It’s not as simple as just reducing headcount. If AI handles the simpler queries, the remaining queries will be complex, which means your remaining agents will need to be even more skilled and probably better paid. You may also be well-advised to reorganize your contact centre.

Instead of having large groups of agents handling homogeneous, routine queries, it may make sense to organize your agents into teams that specialize in the different complex, high-value, or emotionally-charged interactions.

To maximize efficiency, you should explore the feasibility of implementing multi-skilling. And as AI blurs the boundaries between self-service, front office, and back office, the contact centre may become part of a ‘customer experience hub’.

AI Makes Workforce Planning Harder, Not Easier

If the purpose of contact centre AI is to reduce headcount, it would seem logical to assume that a side effect of implementing AI is that the workforce planning process becomes simpler.

Smaller workforce = easier workforce planning, right? WFM professionals know that the reverse is likely to be true, for several reasons.

Forecasting for small volumes means the data is likely to be more ‘noisy’, so normal random variations have a bigger impact.

This makes it more difficult to maintain consistent occupancy and service levels. Seasonal trends and patterns are more difficult to detect with low volumes.

When agents are handling the complex interactions that AI can’t cope with, the average handling time (AHT) is likely to be longer, possibly much longer. And AHT is also likely to be more volatile.

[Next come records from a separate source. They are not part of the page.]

-- ==== Sys2Proof/Machine/CommandFrame.lean ====
section
/-! DEFINITION. SOFT_RESET and the resets (R189, R190), and a whole command frame: its tests at the port (R183, R185) and its
hand-over to the block that owns the command. -/

namespace Sys2Proof.Machine

open Sys2Proof

/-! ## SOFT_RESET (R190) -/

/-- R30: every slot is freed without events; the generations stay. -/
def CueTable.emptied (t : CueTable) : CueTable :=
  { t with slots := t.slots.map fun x => { x with cue := none }, postOrder := [], retiring := [] }

/-- R79: the Watch Table is emptied; the generations stay. -/
def WatchTable.emptied (t : WatchTable) : WatchTable :=
  { slots := t.slots.map fun x => { x with entry := none }, order := [] }

/-- R55: every hold is released without events. -/
def State.clearHolds (s : State) : State := s.setZones (s.zones.map fun z => { z with hold := .clear })

/-- R168: an active runner is stopped silently. -/
def State.silence (s : State) (r : Fin 2) : State := if s.seq.runners[r].state.active then s.idleRunner r else s

/-- R190, 4: the list is emptied and the missed count is 0; the mask stays. -/
def Notices.emptied (n : Notices) : Notices := { n with list := [], missed := 0 }

/-- R190, 1 to 5. -/
def State.softReset (s : State) : State :=
  let s := (s.setCues s.cues.emptied).setWatches s.watches.emptied
  let s := ((s.clearHolds.silence 0).silence 1).applyStaged.reloadDark
  (s.setNotices s.notices.emptied).raise .restarted .none .soft

/-- SOFT_RESET (R190). -/
def execSoftReset (h : Header) (s : State) : Result :=
  s.takeConfiguring 0 h fun s => require h.plain (.accept false .empty s.softReset)

/-! ## RESET_N (R189) -/

/-- RESET_N_LOW (R189): the part is held in device reset. A period that is under way shifts out zero bytes alone (DESIGN CHOICE,
log 47). -/
def execResetNLow (s : State) : Result :=
  .next ((((s.setResetLow true).setNoticeLow false).setSupplyEn false).unheard 0)

/-- DEVICE_RESET (R189): RESET_N rises, or power comes on. A period that is under way then is not taken: its COMMAND_FRAME says
so. What waits outside the part goes on waiting, and no free value is used twice. -/
def execDeviceReset (s : State) : Result :=
  .next ((State.reset.setPending s.pending).setFreeCounter s.freeCounter)

/-! ## A command frame (R183, R185) -/

/-- The command of a frame that has passed the tests of R185 on its bytes is handed to its owning block. -/
def handOver (i : Instr) (s : State) : Result :=
  match i with
  | .nop h => execNop h s
  | .identify h => execIdentify h s
  | .softReset h => execSoftReset h s
  | .readNotices h => execReadNotices h s
  | .ackOldest h => execAckOldest h s
  | .ackMatch h kind subject => execAckMatch h kind subject s
  | .ackAll h => execAckAll h s
  | .setNoticeMask h mask => execSetNoticeMask h mask s
  | .postCue h d => execPostCue h d s
  | .placeCue h slot d => execPlaceCue h slot d s
  | .modifyCue h handle mask d => execModifyCue h handle mask d s
  | .retireCue h handle mode => execRetireCue h handle mode s
  | .retireOwner h owner mode => execRetireOwner h owner mode s
  | .refreshCue h handle lifetime => execRefreshCue h handle lifetime s
  | .readCue h handle => execReadCue h handle s
  | .setPalette h entry r g b mode => execSetPalette h entry r g b mode s
  | .clearPalette h entry => execClearPalette h entry s
  | .setSignals h mask values => execSetSignals h mask values s
  | .mapZone h zone nodes => execMapZone h zone nodes s
  | .setZoneTrim h zone trim => execSetZoneTrim h zone trim s
  | .holdZone h zones => execHoldZone h zones s
  | .releaseZone h zones => execReleaseZone h zones s
  | .readZone h zone watch => execReadZone h zone watch s
  | .dropWatch h slot gen => execDropWatch h slot gen s
  | .setFramePeriod h period => execSetFramePeriod h period s
  | .setLux h lux => execSetLux h lux s
  | .setMaster h level => execSetMaster h level s
  | .setCurve h count points => execSetCurve h count points s
  | .setSlew h slew => execSetSlew h slew s
  | .setBin h bin b => execSetBin h bin b s
  | .setThermal h knee limit => execSetThermal h knee limit s
  | .configureChain h chain cfg => execConfigureChain h chain cfg s
  | .startChain h chain => execStartChain h chain s
  | .stopChain h chain => execStopChain h chain s
  | .restartChain h chain => execRestartChain h chain s
  | .rejoinNode h chain position => execRejoinNode h chain position s
  | .readChain h chain position => execReadChain h chain position s
  | .loadTemplate h template d => execLoadTemplate h template d s
  | .clearTemplate h template => execClearTemplate h template s
  | .loadSteps h slot first steps => execLoadSteps h slot first steps s
  | .finishSequence h slot count rank => execFinishSequence h slot count rank s
  | .clearSequence h slot => execClearSequence h slot s
  | .startSequence h slot => execStartSequence h slot s
  | .abortSequence h slot => execAbortSequence h slot s
  | .readSequence h slot first => execReadSequence h slot first s
  | .goDormant h => execGoDormant h s
  | .goStandby h => execGoStandby h s
  | .goLit h => execGoLit h s
  | .setPowerTimes h mask wakeDelay settleTime fadeTime => execSetPowerTimes h mask wakeDelay settleTime fadeTime s
  | .setDarkInterval h seconds => execSetDarkInterval h seconds s
  | .armWelcome h slot => execArmWelcome h slot s
  | .commandFrame _ _ | .csNFallInDormant | .wakeRisingEdge | .resetNLow | .deviceReset | .timeBaseMillisecond
  | .fadeInCompletion _ | .lifetimeExpiry _ | .fadeOutCompletion _ | .waitExpiry _ | .waitSignalTimeout _
  | .frameTimerExpiry | .frameCompletion | .wakeDelayExpiry | .supplySettleExpiry | .endOfDimming
  | .darkIntervalExpiry | .restoreTimerExpiry _ | .restoreAttempt _ | .dutyFrameSend _ | .countReturned _ _
  | .countLost _ | .identReturned _ _ | .identLost _ | .dutyReturned _ _ _ | .dutyLost _ _ | .probeReturned _ _ _
  | .probeLost _ _ => .next s

/-- R185, 1: the length of a frame, in whole bytes. -/
def frameLengthOk (bytes : List Byte) (period : Period) : Bool :=
  period != .partialByte && decide (5 ≤ bytes.length) && decide ((byteAt bytes 3).toNat ≤ 248) &&
    bytes.length == (byteAt bytes 3).toNat + 5

/-- R185, 2: the check of a frame. -/
def frameCheckOk (bytes : List Byte) : Bool := crc8 bytes.dropLast == byteAt bytes (bytes.length - 1)

/-- R185, 3: the code names GO_DORMANT, GO_STANDBY or GO_LIT. -/
def goCode (code : Byte) : Bool := code == 0x60 || code == 0x61 || code == 0x62

/-- Steps 4 to 6 of R185 on a frame's payload, and the hand-over. -/
def State.takeCommand (s : State) (clocked : Nat) (code flags tag : Byte) (payload : List Byte) : Result :=
  match commandRow code with
  | none => .next (s.turnAway clocked .unknown tag)
  | some row =>
    if clientOf flags = 7 then .next (s.turnAway clocked .badClient tag)
    else
      match commandOf row flags tag payload with
      | none => .next (s.turnAway clocked .badLength tag)
      | some i => handOver i s

/-- A frame that the port receives (R185). -/
def State.takeBytes (s : State) (bytes : List Byte) (period : Period) : Result :=
  let tag := byteAt bytes 2
  let n := bytes.length
  if frameLengthOk bytes period = false then .next (s.turnAway n .badLength 0)
  else if frameCheckOk bytes = false then .next (s.turnAway n .badCheck 0)
  else if s.power.state = .waking ∧ goCode (byteAt bytes 0) = false then .next (s.turnAway n .notReady tag)
  else s.takeCommand n (byteAt bytes 0) (byteAt bytes 1) tag ((bytes.drop 4).dropLast)

/-- COMMAND_FRAME (R183, R185). In DORMANT the period wakes the part and its frame is not received (R188), whether CS_N
fell in DORMANT or before the entry to it (DESIGN CHOICE, log 48); while RESET_N is low no frame is taken, nor is one during
whose period it rose (R189). -/
def execCommandFrame (bytes : List Byte) (period : Period) (s : State) : Result :=
  if s.resetLow || period == .resetRose then .next (s.unheard bytes.length)
  else if s.power.state = .dormant then .next (s.wakeByChipSelect bytes.length)
  else s.takeBytes bytes period

end Sys2Proof.Machine
end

That all makes forecasting, planning, and real-time management more challenging.

In a large contact centre, you have ‘safety in numbers’. With a larger workforce, it’s easier to find people willing to work early and late shifts.

It’s simpler to maintain coverage throughout the entire day by staggering breaks and lunches. The absence of a single agent doesn’t make much difference in a large contact centre. Smaller contact centres don’t have those luxuries.

The planning challenges for the slimmed-down digital-first contact center don’t end there. Agents who can handle more complex interactions will need more training.

They will be more difficult to hire. More complex interactions place a heavier mental load on agents. More than ever, you will need to engage and empower your agents if you want to keep staff turnover at a reasonable level.

There is some good news for planners in this new world. As AI takes care of more short, simple interactions, the volume of live, ‘abandoning’ contacts that need to be handled in real-time by human agents decreases, and the volume of non-abandoning contacts, such as tickets, increases.

This means that you can give agents a greater say in their working hours without impacting the customer experience.

You will still need to capture working time preferences and make sure that the total workload is covered when building your schedules.

In short, contact centre AI makes the job of the planner more difficult, not easier. Thankfully, WFM vendors who are focused on customer success view every WFM project as a change management project.

That applies regardless of whether you are implementing a new WFM application for the first time or reconfiguring the application to make the most of new technology such as AI.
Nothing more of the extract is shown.